In the data below, one line contains "(s, some e) =>" and a later one contains "let b := (x.csn + 2 ^ 32 - p.seq) % 2 ^ 32". Print both, with every line between them, exactly and alone.

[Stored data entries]
+ + + +

-- ==== Sys2Proof/Machine/CouRun.lean ====
section
/-!
DEFINITION. Machine/CouRun.lean: Courier's packets at the target (R200–R206) and the sender (R203, R206, R207), work requests,
and the retransmission timer of every request.
-/
namespace Sys2Proof.Machine

/-! ### Sub-header (Table COU-3) -/

namespace Sh
def msn (p : Pkt) : Nat := fld p.payload 0 4
def msglen (p : Pkt) : Nat := fld p.payload 4 4
def moff (p : Pkt) : Nat := fld p.payload 8 4
def imm (p : Pkt) : Nat := fld p.payload 12 4
def dlen (p : Pkt) : Nat := fld p.payload 16 2
def atop (p : Pkt) : Nat := fld p.payload 18 1
def size (p : Pkt) : Nat := fld p.payload 19 1
def rlen (p : Pkt) : Nat := fld p.payload 20 4
def opa (p : Pkt) : Nat := fld p.payload 24 8
def opb (p : Pkt) : Nat := fld p.payload 32 8
def data (p : Pkt) : Bytes := (p.payload.drop 64).take (dlen p)
/-- The 64 bytes of a sub-header. -/
def make (msn msglen moff imm dlen atop size rlen opa opb : Nat) : Bytes :=
  toLE 4 msn ++ toLE 4 msglen ++ toLE 4 moff ++ toLE 4 imm ++ toLE 2 dlen ++ toLE 1 atop ++ toLE 1 size ++ toLE 4 rlen ++
    toLE 8 opa ++ toLE 8 opb ++ zeros 24
end Sh

/-! ### Replies -/

/-- Opcode of the reply to a Courier request (Table COU-2). -/
def couReplyOp (op : Nat) : Nat :=
  if op = Co.read then Co.readResp else if op = Co.atomic then Co.atomicResp
  else if op = Co.connect then Co.connectResp else Co.ack

/-- Send a Courier reply: CAUSE, STATUS and CSN in OFFSET (R196); FLOW is echoed. -/
def couReplyWith (s : State) (p : Pkt) (op status cause csn : Nat) (payload : Bytes) : State :=
  s.route 0 false { dst := p.src, src := s.node, opcode := op, path := p.path, team := p.team, flow := p.flow,
                    length := payload.length, seq := p.seq,
                    offset := csn % 2 ^ 32 + status * 2 ^ 32 + cause * 2 ^ 40, tse := p.tse, payload := payload }

/-- The reply of a request that returns no data: a sub-header only for a read or an atomic. -/
def couReply (s : State) (p : Pkt) (c status cause : Nat) : State :=
  couReplyWith s p (couReplyOp p.opcode) status cause (s.conn c).csn
    (if p.opcode = Co.read ∨ p.opcode = Co.atomic then zeros 64 else [])

/-! ### Sequences (R202) -/

/-- Old refusal bits leave the window of the 65,536 sequences up to CSN. -/
def connPrune (x : Conn) : Conn :=
  { x with refused := x.refused.filter fun q => decide ((x.csn + 2 ^ 32 - q) % 2 ^ 32 < 65536) || x.window.contains q }

/-- The sequence after CSN. -/
def connNext (x : Conn) : Nat := (x.csn + 1) % 2 ^ 32

/-- CSN advances past every consecutive completed sequence. -/
def connAdvance : Nat → Conn → Conn
  | 0, x => x
  | fuel + 1, x =>
    let n := connNext x
    if x.window.contains n then connAdvance fuel { x with csn := n, window := x.window.erase n } else x

/-- The sequence of a request completes on a connection. -/
def connComplete (s : State) (c seq : Nat) (refused : Bool) : State :=
  s.updConn c fun x =>
    let w := if x.window.contains seq then x.window else x.window ++ [seq]
    connPrune (connAdvance w.length { x with window := w, refused := if refused then x.refused ++ [seq] else x.refused })

/-! ### Receives (R204, R205) -/

/-- Receives complete in MSN order while the message of the next one is whole. -/
def rxSettle : Nat → State → Nat → State
  | 0, s, _ => s
  | fuel + 1, s, c =>
    let x := s.conn c
    match x.posted, x.msgs.find? fun m => m.msn == x.rxNext with
    | p :: ps, some m =>
      if m.tally < m.total then s
      else
        let (st, cause) := match m.bad with
          | some (_, st, cause) => (st, cause)
          | none => (p.status, 0)
        let s := (s.setConn c { x with posted := ps, rxNext := x.rxNext + 1, msgs := x.msgs.erase m }).bump Reg.COU_RX_MSG
        let s := couEntry s x.cq (CouDone.entry
          { wrid := p.wrid, status := st, cause := cause, kind := m.kind, conn := c, peer := x.peer, bytes := m.total,
            imm := if m.kind = 3 ∧ st = St.ok then m.imm else 0, count := m.msn })
        rxSettle fuel s c
    | _, _ => s

/-- A packet of a message is tallied with its outcome. -/
def rxTally (s : State) (c : Nat) (p : Pkt) (status cause : Nat) : State :=
  let x := s.conn c
  let m := (x.msgs.find? (·.msn == Sh.msn p)).getD
    ⟨Sh.msn p, Sh.msglen p, 0, if p.opcode = Co.writeImm then 3 else 2, Sh.imm p, none⟩
  let bad := if status = St.ok then m.bad
    else match m.bad with
      | some (o, st, cs) => if Sh.moff p < o then some (Sh.moff p, status, cause) else some (o, st, cs)
      | none => some (Sh.moff p, status, cause)
  let m' : RxMsg := { m with tally := m.tally + Sh.dlen p, bad := bad }
  let s := s.setConn c { x with msgs := x.msgs.filter (·.msn != m.msn) ++ [m'] }
  rxSettle (x.posted.length + 1) s c

/-- The packet's message finds room: open already, or fewer than 64 incomplete (R204). -/
def rxRoom (x : Conn) (p : Pkt) : Bool :=
  x.msgs.any (·.msn == Sh.msn p) || decide ((x.msgs.filter fun m => decide (m.tally < m.total)).length < 64)

/-- The receive of the packet's message, when it is posted. -/
def rxPosted (x : Conn) (p : Pkt) : Option Posted := if Sh.msn p < x.rxNext then none else x.posted[Sh.msn p - x.rxNext]?

/-! ### Refusals (R200, R201) -/

/-- A VIOLATION is reported at this target: tally, event and the entry of KIND 0x04 (R201). -/
def couReport (s : State) (c : Nat) (p : Pkt) (cause : Nat) : State :=
  let x := s.conn c
  let s := s.bump Reg.COU_VIOL_RX
  let s := s.raise Tag.cou 0x0001 Sev.contained (p.src * 2 ^ 48 + p.offset)
    [cause, p.opcode, c % 256, c / 256, p.key % 256, p.key / 256 % 256, p.key / 65536 % 256, p.key / 2 ^ 24]
  if s.flag Reg.COU_CTRL F.COU_CTRL_VIOL_CQE then
    couEntry s x.cq (CouDone.entry
      { status := St.violation, cause := cause, kind := 4, conn := c, peer := x.peer, key := p.key })
  else s

/-- A request is refused at this target: reported, its sequence completed in both windows, tallied in its message, and answered
(R200, R201, R204). -/
def couRefuse (s : State) (c : Nat) (p : Pkt) (cause : Nat) : State :=
  let s := connComplete (couReport s c p cause) c p.seq true
  let s := if (p.opcode = Co.writeImm ∨ p.opcode = Co.send) ∧ rxRoom (s.conn c) p then rxTally s c p St.violation cause else s
  couReply s p c St.violation cause

/-- Steps 4 to 7 of Table COU-6 for a keyed request: the cause of a refusal, or the extent index and record. A duplicate touches
nothing (R209). -/
def keyCheck (s : State) (x : Conn) (p : Pkt) (dup : Bool) : State × Nat × Nat × Bytes :=
  let i := p.key / 16384
  if s.extCap ≤ i then (s, St.keyInvalid, i, [])
  else match readExt s i with
    | (s, none) => (s, St.keyInvalid, i, [])
    | (s, some e) =>
      if Ex.state e = 0 ∨ Ex.gen e ≠ p.key % 16384 ∨ Ex.domain e ≠ x.domain then (s, St.keyInvalid, i, e)
      else if Ex.state e = 2 then
        (if dup then s else s.poke (s.extOff i + 28) (toLE 4 (Ex.refused e + 1)), St.revoked, i, e)
      else
        let need := if p.opcode = Co.read then 0 else if p.opcode = Co.atomic then 2 else 1
        if !bit (Ex.rights e) need ∨ (p.opcode = Co.atomic ∧ Ex.host e) then (s, St.rights, i, e)
        else
          let n := if p.opcode = Co.read then Sh.rlen p else if p.opcode = Co.atomic then Sh.size p else Sh.dlen p
          let whole := p.length % 64 = 0 ∧ 64 ≤ p.length ∧ p.length ≤ 4096
          let shape := if p.opcode = Co.read then Sh.rlen p % 64 = 0 ∧ 64 ≤ Sh.rlen p ∧ Sh.rlen p ≤ 4032 ∧ p.offset % 64 = 0
            else if p.opcode = Co.atomic then (Sh.size p = 4 ∨ Sh.size p = 8) ∧ p.offset % Sh.size p = 0 ∧ Sh.atop p ≤ 2
            else Sh.dlen p + 64 = p.length ∧ 1 ≤ Sh.dlen p ∧ p.offset % 64 = 0
          if Ex.len e < p.offset + n ∨ !decide whole ∨ !decide shape then (s, St.bounds, i, e) else (s, St.ok, i, e)

/-! ### A request at its target (Table COU-6) -/

/-- What the sequence of a request says of it (R202). -/
def couSeq (s : State) (c : Nat) (x : Conn) (p : Pkt) : SeqSays :=
  let a := (p.seq + 2 ^ 32 - x.csn) % 2 ^ 32
  let b := (x.csn + 2 ^ 32 - p.seq) % 2 ^ 32
  if b < 65536 ∨ (1 ≤ a ∧ a ≤ 65536 ∧ x.window.contains p.seq) then .duplicate
  else if a ≤ 65536 then
    if s.cou.access.any fun y => y.conn == c && y.pkt.seq == p.seq && !y.dup then .copy else .fresh
  else .old

/-- A keyed access is admitted: TALLY rises and the access waits to complete (step 9). -/
def couAdmit (s : State) (c : Nat) (p : Pkt) (ext : Nat) (dup : Bool) : State :=
  (extTally s ext (· + 1)).updCou fun u => { u with access := u.access ++ [⟨c, p, ext, dup⟩] }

+ + + +

[Exercise response]
    | (s, some e) =>
      if Ex.state e = 0 ∨ Ex.gen e ≠ p.key % 16384 ∨ Ex.domain e ≠ x.domain then (s, St.keyInvalid, i, e)
      else if Ex.state e = 2 then
        (if dup then s else s.poke (s.extOff i + 28) (toLE 4 (Ex.refused e + 1)), St.revoked, i, e)
      else
        let need := if p.opcode = Co.read then 0 else if p.opcode = Co.atomic then 2 else 1
        if !bit (Ex.rights e) need ∨ (p.opcode = Co.atomic ∧ Ex.host e) then (s, St.rights, i, e)
        else
          let n := if p.opcode = Co.read then Sh.rlen p else if p.opcode = Co.atomic then Sh.size p else Sh.dlen p
          let whole := p.length % 64 = 0 ∧ 64 ≤ p.length ∧ p.length ≤ 4096
          let shape := if p.opcode = Co.read then Sh.rlen p % 64 = 0 ∧ 64 ≤ Sh.rlen p ∧ Sh.rlen p ≤ 4032 ∧ p.offset % 64 = 0
            else if p.opcode = Co.atomic then (Sh.size p = 4 ∨ Sh.size p = 8) ∧ p.offset % Sh.size p = 0 ∧ Sh.atop p ≤ 2
            else Sh.dlen p + 64 = p.length ∧ 1 ≤ Sh.dlen p ∧ p.offset % 64 = 0
          if Ex.len e < p.offset + n ∨ !decide whole ∨ !decide shape then (s, St.bounds, i, e) else (s, St.ok, i, e)

/-! ### A request at its target (Table COU-6) -/

/-- What the sequence of a request says of it (R202). -/
def couSeq (s : State) (c : Nat) (x : Conn) (p : Pkt) : SeqSays :=
  let a := (p.seq + 2 ^ 32 - x.csn) % 2 ^ 32
  let b := (x.csn + 2 ^ 32 - p.seq) % 2 ^ 32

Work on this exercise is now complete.